A research team led by University of Macau (UM) Rector and Director Song Yonghua (aka Yonghua Song) at the State Key Laboratory of Internet of Things for Smart City (SKL-IOTSC) recently proposed technical pathways for accelerating the progress towards carbon neutrality in Macau’s energy system, according to a statement from the public university.
Titled “Typical Pathways towards Carbon Neutrality in Smart City Energy Systems: The Case of Macao”, the study was published in the Bulletin of Chinese Academy of Sciences, a media journal of the National Science Think Tank.
4 pathways
According to the statement, four technical pathways were suggested:
First, considering Macau’s high electricity consumption, the city should focus on “demand-side management” and reduce the city’s direct carbon emissions through technical means such as electrification of land transport are necessary, according to the statement.
Second, the statement said that regarding the urban land resources’ shortages, the effective use of space resources, e.g., urban buildings’ roofs, is needed to develop clean energy sources such as “distributed solar power generation” for a clean alternative to local power generation and to reduce the direct carbon emissions it brings.
Third, the statement added that concerning the “large amount of purchased electricity consumed”, Macau must “actively participate in green electricity trading and provide ancillary services in the electricity market of the China Southern Power Grid” to consume green electricity and offer “carbon sink resources for the external power grid” to take up more important responsibilities in the whole energy supply chain and achieve carbon neutrality.
Fourth, “the Internet of Things [IoT], big data, and artificial intelligence (AI) technologies must be used to achieve scientific planning, operation, and control of integrated urban energy systems, in order to support the effective integration and application of various urban carbon neutral technologies”, the statement pointed out.
Based on the four pathways, the statement noted that the team predicts that from 2025 onwards, the city’s direct local carbon emissions will fall each year with the promotion of technologies including the hydrogenation* of marine transport and low carbon buildings. Simultaneously, Macau’s electricity grid will start to provide “ancillary services to the China Southern Power Grid, resulting in a year-on-year increase in carbon sink resources”.

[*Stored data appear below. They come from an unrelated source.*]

-- ==== Sys2Proof/Config.lean ====
section
/-! DEFINITION. What a built block fixes: the operand width and the place of its window (R8, R65). -/

namespace Sys2Proof

/-- The open parameters of a built block. The bounds of R8 are carried with the number of limbs, so an illegal
width cannot be written down. The width is an ARGUMENT of the model: every statement over states holds for every
legal one. -/
structure Config where
  /-- `NWORDS`, the number of 32-bit limbs of an operand register (R8). -/
  nwords : Nat
  /-- `BASE`, the system address of the block's window (R52, R65). -/
  base : Nat
  /-- `2 ≤ NWORDS` (R8). -/
  nwords_ge : 2 ≤ nwords
  /-- `NWORDS ≤ 128` (R8). -/
  nwords_le : nwords ≤ 128
deriving DecidableEq, Repr

/-- `NBITS = 32 · NWORDS`, the width of an operand register (R8). -/
abbrev Config.nbits (c : Config) : Nat := 32 * c.nwords

/-- The width of the spec's own vectors, NBITS = 128 (R8: "Every vector in 95_test_vectors.md uses `NBITS = 128`"),
with the window at system address 0. DESIGN CHOICE (log 1). -/
def Config.vectors : Config :=
  { nwords := 4, base := 0, nwords_ge := by decide, nwords_le := by decide }

end Sys2Proof
end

The statement noted that by around 2050, Macau’s direct local carbon emissions from fossil energy combustion “will be offset by the carbon sink resources it provides, achieving carbon neutrality in Macau’s local carbon emissions”. The statement added that since the local government can offer “economic incentives” for the local electricity grid to purchase green electricity from external sources, it is expected that Macau’s “indirect carbon emissions from external electricity purchases will be neutralised before 2050”.
The research team, according to the statement, “believes that Macau has the basic conditions to take the lead in achieving carbon neutrality among other cities” in the mainland. With the central and the local governments’ policy guidance, the public’s participation and support, and driven by advanced energy technologies, Macau “has the potential to develop into a pioneering demonstration city for carbon neutrality in China”.
The study’s authors are Prof. Song, Assistant Prof. Zhang Hongcai and PhD student Chen Ge. The study’s full version, in Chinese with an English abstract, can be viewed at http://www.bulletin.cas.cn/zgkxyyk/ch/reader/create_pdf.aspx?file_no=2022Y020&flag=1&year_id=&quarter_id=
* The chemical reaction of hydrogen with another substance, especially with an unsaturated organic compound, and usually under the influence of temperature, pressure and catalysts. Source: Wiktionary
This image provided by the University of Macau (UM) shows the aggregation and optimisation of flexibility resources (top) and the prediction of direct carbon emissions by Macau’s energy system (2021—2060) [bottom].